Exercise instructions
Reproduce the tail of the data exactly. It starts at the line containing "c => (d.arch c).still)" and runs to the last line.

=== Supplied data ===

-- ==== Sys2Proof/Machine/Rows.lean ====
section
/-! DEFINITION. Row maps, the defect map and the watch list's records (R21 to R32, R400, R401, R408 to R411). -/

namespace Sys2Proof.Machine

/-! ### Exclusion sets (R21, R22) -/

/-- Columns of a set of a row's cells. -/
def colsOf (set : Nat) : List Nat := (List.range 32).filter fun p => bit set p

/-- An exclusion set of two cells: the given ones, then the good ones in an order. -/
def exclSet (first order : List Nat) : Nat :=
  (((first ++ order.filter fun p => !first.contains p).take 2).map fun p => 2 ^ p).sum

/-- Home map of a row with its fenced cells (R22). -/
def homeMap (fenced : Nat) : Nat := exclSet (colsOf fenced) (List.range 32).reverse

/-- Replay map (R22). -/
def replayMap (fenced : Nat) : Nat := exclSet (colsOf fenced) (List.range 32)

/-- Groomer map for a cell under test (R22). -/
def groomMap (fenced cell : Nat) : Nat := exclSet (colsOf fenced ++ [cell]) (List.range 32).reverse

/-- Fenced cells of a row. -/
def Dev.fenced (d : Dev) (py : Nat) : Nat := vGet d.keep.fences py 0

/-- Whether a physical cell is fenced. -/
def Dev.isFenced (d : Dev) (px py : Nat) : Bool := bit (d.fenced py) px

/-- The other map of a row: the home map of a row on its replay map, else the replay map (R381). -/
def Dev.otherMap (d : Dev) (py : Nat) : Nat :=
  let f := d.fenced py
  if vGet d.rowMap py 0 = replayMap f then homeMap f else replayMap f

/-! ### Changes of row maps (R26, R41, R42) -/

/-- Logical cell row on a physical row. -/
def Dev.logicalRow (d : Dev) (py : Nat) : Option Nat := d.physRows.findIdx? (· = py)

/-- Regions of running contexts with a cell on a physical row: context and region. -/
def Dev.regionsOnRow (d : Dev) (py : Nat) : List (Nat × Nat) :=
  match d.logicalRow py with
  | none => []
  | some cy => d.ctxs.flatMap fun p =>
      (p.2.image.regions.filter fun r => (p.2.regions.any fun t => t.num = r.region) && decide (r.cy0 ≤ cy)
        && decide (cy < r.cy0 + r.ch)).map fun r => (p.1, r.region)

/-- The device changes the epoch itself for row maps: it writes the other bank first, with the tables in force but for the station table, which reaches each port as R16 puts it under the new maps (R16, R42, R244 to R246; log entries 27 and 109). -/
def Dev.flipTo (d : Dev) (maps : Vector Nat 32) : Dev :=
  { d with
    rowMap := maps
    fencesAt := d.keep.fences
    mesh := { d.mesh with
      epoch := 1 - d.mesh.epoch, otherMap := d.rowMap
      stationCur := rerouted maps d.mesh.stationCur, stationNext := d.mesh.stationCur, routeNext := d.mesh.routeCur }
    objs := nmSet (bankedObjs.foldl (fun m o =>
      if (nmGet m (nkey o.1 o.2.1)).isNone then m else nmSet m (nkey o.1 o.2.1) ((nmGet m (okey o.1 o.2.1)).getD o.2.2)) d.objs)
        (okey 0x2004 3) ((d.objD 0x2004 3 0 + 1) % 2 ^ 32) }

/-- Physical cell that carries a logical cell, under the maps that its region still runs (R21, R26). -/
def Dev.cellPlace (d : Dev) (cell : Nat × Nat) : Nat × Nat :=
  d.physCell (((d.rtOf ⟨2 * cell.1, 2 * cell.2⟩).map (·.maps)).getD []) cell.1 cell.2

/-- Keys of the slices of a physical cell. -/
def sliceKeys (p : Nat × Nat) : List Nat := (List.range 4).map fun k => (p.2 * 2 + k / 2) * 64 + p.1 * 2 + k % 2

/-- Power state of slices that hold nothing: self-refresh, or off when near.off_when_idle is 1 (R197). -/
def Dev.idlePower (d : Dev) : Nat := if d.objD 0x3000 7 1 = 0 then 1 else 2

/-- Sets the slices of a physical cell in use for a test, or idle again (R28). -/
def Dev.testPower (d : Dev) (n : Nat) (on : Bool) : Dev :=
  (sliceKeys (n % 32, n / 32)).foldl (fun d k =>
    d.updSlice k fun x => { x with power := if on then 0 else d.idlePower, bank := if on then 0 else 2 }) d

/-- Slices and home banks follow the cells that have moved: those that a cell has left are idle, the new ones take up its power state (R28, R197). -/
def Dev.followPower (d old : Dev) (moved : List (Nat × Nat)) : Dev :=
  let off := moved.foldl (fun e c => let p := old.cellPlace c; e.testPower (p.2 * 32 + p.1) false) d
  moved.foldl (fun e c => ((sliceKeys (old.cellPlace c)).zip (sliceKeys (d.cellPlace c))).foldl (fun e p =>
    e.updSlice p.2 fun x => { x with power := (old.slice p.1).power, bank := (old.slice p.1).bank }) e) off

/-- The four cores of a logical cell. -/
def cellCores (p : Nat × Nat) : List CoreId := (List.range 4).map fun k => ⟨2 * p.1 + k % 2, 2 * p.2 + k / 2⟩

/-- The context engine reloads the resident slots of a core from the images kept for them (R284). -/
def Dev.reload (d : Dev) (c : CoreId) : Dev :=
  match (d.core c).ctx with
  | none => d
  | some n =>
    let kept := (d.ctx n).keptSlots c
    let loads := residents (d.core c).slots
    (d.updCore c fun k => { k with
      slots := Vector.ofFn fun i : Fin 4 => if (k.slot i.val).state = 2 then vGet kept i.val clearSlot else k.slot i.val
      slotEpoch := (k.slotEpoch + 2 * loads) % 2 ^ 32 }).bump 0x4400 2 loads

/-- What a change of placement brings for the cells that it has moved: their slices, and the gears of their cores (R28, R284). -/
def Dev.moved (d old : Dev) (cells : List (Nat × Nat)) : Dev :=
  let moved := cells.filter fun c => old.cellPlace c != d.cellPlace c
  (moved.flatMap cellCores).foldl Dev.reload (d.followPower old moved)

/-- Rows take new exclusion sets; a region in `stay` runs on under the old ones until its next gate (R26). The change is made at an epoch change (R244). -/
def Dev.setRows (d : Dev) (rows : List (Nat × Nat)) (stay : Nat × Nat → Bool) : Dev :=
  let staying := rows.foldl (fun e p => ((d.regionsOnRow p.1).filter stay).foldl (fun e q => e.updCtx q.1 fun x => { x with
    regions := x.regions.map fun t =>
      if t.num = q.2 && (nmGet t.maps p.1).isNone then { t with maps := nmSet t.maps p.1 (vGet d.rowMap p.1 0) } else t }) e) d
  (staying.flipTo (rows.foldl (fun m p => vSet m p.1 p.2) d.rowMap)).moved d
    (rows.flatMap fun p => match d.logicalRow p.1 with
      | some cy => (List.range 30).map fun cx => (cx, cy)
      | none => [])

/-- What the non-volatile store keeps of a retirement: the row, and the flag for replacement (R30). R30 names no code for the flag: SPARES_EXHAUSTED when none stands (DESIGN CHOICE, log entry 96). -/
def Keep.retire (k : Keep) (py : Nat) : Keep :=
  { k with retired := some py, replace := if k.replace = 0 then cSparesExhausted else k.replace }

/-- Retires a row once no context holds cells (R30): the logical rows move onto the remaining ones, and the device is flagged for replacement. -/
def Dev.retireNow (d : Dev) (py : Nat) : Dev :=
  { d.flipTo (vSet d.rowMap py 0xFFFFFFFF) with retiring := none, keep := d.keep.retire py }

/-! ### The watch list (R400, R401) -/

/-- Whether a record counts as within 24 hours (R401). -/
def Dev.young (d : Dev) (r : DefRec) : Bool :=
  !d.disciplined || r.uncertain || decide (d.time ≤ r.time + 86400000000000)

/-- Whether a watch record names a core of a physical cell. -/
def DefRec.inCell (r : DefRec) (px py : Nat) : Bool := bits r.place 7 0 / 2 = px && bits r.place 15 8 / 2 = py

/-- Whether a record is a watch record. -/
def DefRec.watch (r : DefRec) : Bool := r.kind = 2 || r.kind = 3 || r.kind = 4

/-- Open watch records (R419). -/
def Keep.open_ (k : Keep) : List DefRec := k.recs.filter fun r => r.watch && !r.closed

/-- Whether an earlier watch event of a kind in a cell lies within 24 hours (R400). -/
def Dev.watchedBefore (d : Dev) (kind px py : Nat) : Bool :=
  d.keep.recs.any fun r => r.kind = kind && !r.closed && r.inCell px py && d.young r

/-- Margin-watch events in a cell over the life of the part (R400, R401). -/
def Dev.marginEvents (d : Dev) (px py : Nat) : Nat :=
  ((d.keep.recs.filter fun r => r.kind = 4 && r.inCell px py).map (·.count)).sum

/-- A fence supersedes the watch records of its cell (R409). -/
def Keep.superseded (k : Keep) (px py : Nat) : Keep :=
  { k with recs := k.recs.map fun r => if r.watch && r.inCell px py then { r with closed := true } else r }

/-- Watch records more than 24 hours old are closed (R401). -/
def Dev.closeOld (d : Dev) : Dev :=
  if !d.disciplined then d
  else { d with keep := { d.keep with recs := d.keep.recs.map fun r =>
    if r.watch && !r.closed && !d.young r then { r with closed := true } else r } }

end Sys2Proof.Machine
end

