/-- Issue stops at once in every core; a region in a replay rolls back to its last commit and is scanned there; a context that is to stop drains (R82, R350, R354). -/
def Dev.midStop (d : Dev) (n : Nat) : Dev :=
  if (d.ctx n).stopReq then d.drain n
  else
  let d := (d.ctx n).regions.foldl (fun d r =>
    if r.replay.isSome && r.shadowed then
      ((d.dropReplay n r.num).rollback n r.num).updRt n r.num fun t => { t with parked := true }
    else if r.parked then d
    else ((d.ctx n).coresIn r.num).foldl (fun d c =>
      if (d.arch c).live then d.updStat c fun s => { s with run := .scanning } else d) d) d
  d.updCtx n fun x => { x with midStep := true, gateReq := some false }

/-- A pre-emption in mid-step (R347, R350). -/
def Dev.preemptMid (d : Dev) (n : Nat) : Dev :=
  let x := d.ctx n
  if x.entering || !(x.state = .running || x.state = .blocked || x.state = .resident) then d.reply cStateInvalid
  else d.midStop n

/-- The meaning of CTX_PREEMPT_MID. -/
def execCtxPreemptMid (ctx : Nat) (s : State) : Host.Outcome State Fault Refusal := s.onDev fun d => d.preemptMid ctx

/-- The meaning of PREEMPT_WAIT_EXPIRY: a pre-emption at a gate that has not reached its commit becomes one in mid-step (R350, R354). -/
def execPreemptWaitExpiry (ctx : Nat) (s : State) : Host.Outcome State Fault Refusal :=
  s.onDev fun d =>
    let x := d.ctx ctx
    if x.gateReq = some false && !x.midStep && !x.entering && (x.state = .running || x.state = .blocked) && !(x.regions.all (·.parked))
    then d.midStop ctx else d

/-- Frees a context: its reservation returns zero-filled, and its long-operation objects go on reporting their most recent requests (R344, R347, R355; log entry 44). -/
def Dev.unload (d : Dev) (n : Nat) : Dev :=
  let x := d.ctx n
  if x.state = .loaded ∨ x.state = .failed then
    let d := (x.frames ++ x.fixed).foldl Dev.freeFrame d
    let kept (o : LongOp) : LongOp := if o.busy then o.cancelled else o
    { (d.setCtx n { clearCtx with
          windows := x.windows, lastOp := x.lastOp
          load := kept x.load, gearLoad := kept x.gearLoad, migrate := kept x.migrate, reshard := kept x.reshard, ckpt := kept x.ckpt }) with
      inlog := d.inlog.filter fun e => e.ctx != n
      steerBuf := d.steerBuf.filter fun (e : SteerMsg) => e.ctx != n
      t2 := { d.t2 with tlb := d.t2.tlb.filter fun e => e.2.1 != n, fills := d.t2.fills.filter fun f => f.1 != n } }
  else d.reply cStateInvalid

/-- The meaning of CTX_UNLOAD. -/
def execCtxUnload (ctx : Nat) (s : State) : Host.Outcome State Fault Refusal := s.onDev fun d => d.unload ctx

/-- Kills a context (R347): a kill names no code, and last_code is kept. -/
def Dev.kill (d : Dev) (n : Nat) : Dev :=
  let x := d.ctx n
  if x.state = .free ∨ x.state = .loaded then d.reply cStateInvalid else d.fail n x.lastCode

/-- The meaning of CTX_KILL. -/
def execCtxKill (ctx : Nat) (s : State) : Host.Outcome State Fault Refusal := s.onDev fun d => d.kill ctx

/-! ### Scan-out (R267, R298 to R301, R379) -/

/-- Whether a core's state can be captured: no tensor, vector or message command is in progress (R82, R301). -/
def Arch.still (a : Arch) : Bool :=
  [0, 1, 2].all fun u => (vGet a.units u clearUnit).queue.all fun e => !e.started || e.creditWait

/-- Whether a region can be scanned out: parked at a commit, where a row-map change that is due has been made first (R354), or stopped in mid-step with its settled steps committed, its commands done and its messages placed. -/
def Dev.scanReady (d : Dev) (n : Nat) (r : RegionRt) : Bool :=
  let x := d.ctx n
  let cores := x.coresIn r.num
  x.state.holds && !x.entering && !r.scanned && (d.mesh.transit.all fun p => !(p.within cores && p.head.vc = 0))
    && (if x.midStep then r.parked || (r.settled = [] && cores.all fun c => (d.arch c).still)
        else x.gateReq = some false && x.regions.all fun t => t.parked && !d.moving n t.num)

===

Result
    && (if x.midStep then r.parked || (r.settled = [] && cores.all fun c => (d.arch c).still)
        else x.gateReq = some false && x.regions.all fun t => t.parked && !d.moving n t.num)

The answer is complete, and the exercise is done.